I guess you decide knights odds games are 3.73 on basis you put the start position into SF and asked for a score? Sure, SF will find the supposed best line and evaluate it.
I’m doing something different, I am asking SF to evaluate every single position that arises from the start position after four moves. Several tens of thousands of positions where each side has had the same move opportunities (two moves each) to made boobies or brilliancies. The net effect of all these thousands of moves is to generate thousands of positions, each then evaluated by SF, with a mean eval of about -3.00 pawns. To be fair to both black and white, I then took everything that centred on that -300 centipawns, about 10% or so of the total.

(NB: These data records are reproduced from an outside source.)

/-! ## Moving on in the rule -/

@[simp] theorem State.setPending_addr (s : State) (v : List Action) : (s.setPending v).addr = s.addr := rfl
@[simp] theorem State.setPending_freq (s : State) (v : List Action) : (s.setPending v).freq = s.freq := rfl
@[simp] theorem State.setPending_busy (s : State) (v : List Action) : (s.setPending v).busy = s.busy := rfl
@[simp] theorem State.setPending_oldMode (s : State) (v : List Action) : (s.setPending v).oldMode = s.oldMode := rfl
@[simp] theorem State.setPending_presc (s : State) (v : List Action) : (s.setPending v).presc = s.presc := rfl
@[simp] theorem State.setPending_index (s : State) (v : List Action) : (s.setPending v).index = s.index := rfl
@[simp] theorem State.setPending_pending (s : State) (v : List Action) : (s.setPending v).pending = v := rfl
@[simp] theorem State.setPending_trace (s : State) (v : List Action) : (s.setPending v).trace = s.trace := rfl
@[simp] theorem State.setPending_result (s : State) (v : List Action) : (s.setPending v).result = s.result := rfl
@[simp] theorem State.setPending_history (s : State) (v : List Action) : (s.setPending v).history = s.history := rfl
@[simp] theorem State.setPending_commands (s : State) (v : List Action) : (s.setPending v).commands = s.commands := rfl
@[simp] theorem State.setPending_answers (s : State) (v : List Action) : (s.setPending v).answers = s.answers := rfl
@[simp] theorem State.setPending_draws (s : State) (v : List Action) : (s.setPending v).draws = s.draws := rfl
@[simp] theorem State.setPending_silentAfter (s : State) (v : List Action) : (s.setPending v).silentAfter = s.silentAfter := rfl
@[simp] theorem State.setPending_settleOwed (s : State) (v : List Action) : (s.setPending v).settleOwed = s.settleOwed := rfl
@[simp] theorem State.setPending_params (s : State) (v : List Action) : (s.setPending v).params = s.params := rfl

/-! ## Taking an answer -/

@[simp] theorem State.takeAnswer_addr (s : State) : s.takeAnswer.addr = s.addr := rfl
@[simp] theorem State.takeAnswer_freq (s : State) : s.takeAnswer.freq = s.freq := rfl
@[simp] theorem State.takeAnswer_busy (s : State) : s.takeAnswer.busy = s.busy := rfl
@[simp] theorem State.takeAnswer_oldMode (s : State) : s.takeAnswer.oldMode = s.oldMode := rfl
@[simp] theorem State.takeAnswer_presc (s : State) : s.takeAnswer.presc = s.presc := rfl
@[simp] theorem State.takeAnswer_index (s : State) : s.takeAnswer.index = s.index := rfl
@[simp] theorem State.takeAnswer_pending (s : State) : s.takeAnswer.pending = s.pending := rfl
@[simp] theorem State.takeAnswer_trace (s : State) : s.takeAnswer.trace = s.trace := rfl
@[simp] theorem State.takeAnswer_result (s : State) : s.takeAnswer.result = s.result := rfl
@[simp] theorem State.takeAnswer_history (s : State) : s.takeAnswer.history = s.history := rfl
@[simp] theorem State.takeAnswer_commands (s : State) : s.takeAnswer.commands = s.commands := rfl
@[simp] theorem State.takeAnswer_answers (s : State) : s.takeAnswer.answers = s.answers.tail := rfl
@[simp] theorem State.takeAnswer_draws (s : State) : s.takeAnswer.draws = s.draws + 1 := rfl
@[simp] theorem State.takeAnswer_silentAfter (s : State) : s.takeAnswer.silentAfter = s.silentAfter := rfl
@[simp] theorem State.takeAnswer_settleOwed (s : State) : s.takeAnswer.settleOwed = s.settleOwed := rfl
@[simp] theorem State.takeAnswer_params (s : State) : s.takeAnswer.params = s.params := rfl

/-! ## Recording a request -/

@[simp] theorem State.record_addr (s : State) (r : Request) (c : Completion) : (s.record r c).addr = s.addr := rfl
@[simp] theorem State.record_freq (s : State) (r : Request) (c : Completion) : (s.record r c).freq = s.freq := rfl
@[simp] theorem State.record_busy (s : State) (r : Request) (c : Completion) : (s.record r c).busy = s.busy := rfl
@[simp] theorem State.record_oldMode (s : State) (r : Request) (c : Completion) : (s.record r c).oldMode = s.oldMode := rfl
@[simp] theorem State.record_presc (s : State) (r : Request) (c : Completion) : (s.record r c).presc = s.presc := rfl
@[simp] theorem State.record_index (s : State) (r : Request) (c : Completion) : (s.record r c).index = s.index + 1 := rfl
@[simp] theorem State.record_pending (s : State) (r : Request) (c : Completion) : (s.record r c).pending = s.pending := rfl
@[simp] theorem State.record_trace (s : State) (r : Request) (c : Completion) : (s.record r c).trace = s.trace ++ [⟨s.addr, r, c⟩] := rfl
@[simp] theorem State.record_result (s : State) (r : Request) (c : Completion) : (s.record r c).result = s.result := rfl
@[simp] theorem State.record_history (s : State) (r : Request) (c : Completion) : (s.record r c).history = s.history := rfl
@[simp] theorem State.record_commands (s : State) (r : Request) (c : Completion) : (s.record r c).commands = s.commands := rfl
@[simp] theorem State.record_answers (s : State) (r : Request) (c : Completion) : (s.record r c).answers = s.answers := rfl
@[simp] theorem State.record_draws (s : State) (r : Request) (c : Completion) : (s.record r c).draws = s.draws := rfl
@[simp] theorem State.record_silentAfter (s : State) (r : Request) (c : Completion) : (s.record r c).silentAfter = s.silentAfter := rfl
@[simp] theorem State.record_settleOwed (s : State) (r : Request) (c : Completion) : (s.record r c).settleOwed = s.settleOwed := rfl
@[simp] theorem State.record_params (s : State) (r : Request) (c : Completion) : (s.record r c).params = s.params := rfl

/-! ## Accepting a command -/

@[simp] theorem State.start_addr (s : State) (body : List Action) : (s.start body).addr = s.addr := rfl
@[simp] theorem State.start_freq (s : State) (body : List Action) : (s.start body).freq = s.freq := rfl
@[simp] theorem State.start_busy (s : State) (body : List Action) : (s.start body).busy = true := rfl
@[simp] theorem State.start_oldMode (s : State) (body : List Action) : (s.start body).oldMode = s.oldMode := rfl
@[simp] theorem State.start_presc (s : State) (body : List Action) : (s.start body).presc = s.presc := rfl
@[simp] theorem State.start_index (s : State) (body : List Action) : (s.start body).index = 0 := rfl
@[simp] theorem State.start_pending (s : State) (body : List Action) : (s.start body).pending = body := rfl
@[simp] theorem State.start_trace (s : State) (body : List Action) : (s.start body).trace = [] := rfl
@[simp] theorem State.start_result (s : State) (body : List Action) : (s.start body).result = none := rfl
@[simp] theorem State.start_history (s : State) (body : List Action) : (s.start body).history = s.history := rfl
@[simp] theorem State.start_commands (s : State) (body : List Action) : (s.start body).commands = s.commands := rfl
@[simp] theorem State.start_answers (s : State) (body : List Action) : (s.start body).answers = s.answers := rfl
@[simp] theorem State.start_draws (s : State) (body : List Action) : (s.start body).draws = s.draws := rfl
@[simp] theorem State.start_silentAfter (s : State) (body : List Action) : (s.start body).silentAfter = s.silentAfter := rfl
@[simp] theorem State.start_settleOwed (s : State) (body : List Action) : (s.start body).settleOwed = s.settleOwed := rfl
@[simp] theorem State.start_params (s : State) (body : List Action) : (s.start body).params = s.params := rfl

You’re saying that’s wrong because according to SF at the root position, knights odds = -3.87. And because nobody would play the 4-ply move sequences. Well, so what? You lost sight of the objective. Generate a large unbiased set of positions to evaluate how different engines get on with “knights odds”. Generate positions close to the root. Generate positions where material and a further SF search show that neither sides chances changed much from their chances at root zero.
Well, that’s done. Thanks me very much. It’s a pleasure. No problem at all. Have fun with them.
Just for fun, not really wasting my time reproofing things, the SF11 500ms evaluations of the first 100 positions in the knights odds suites, below.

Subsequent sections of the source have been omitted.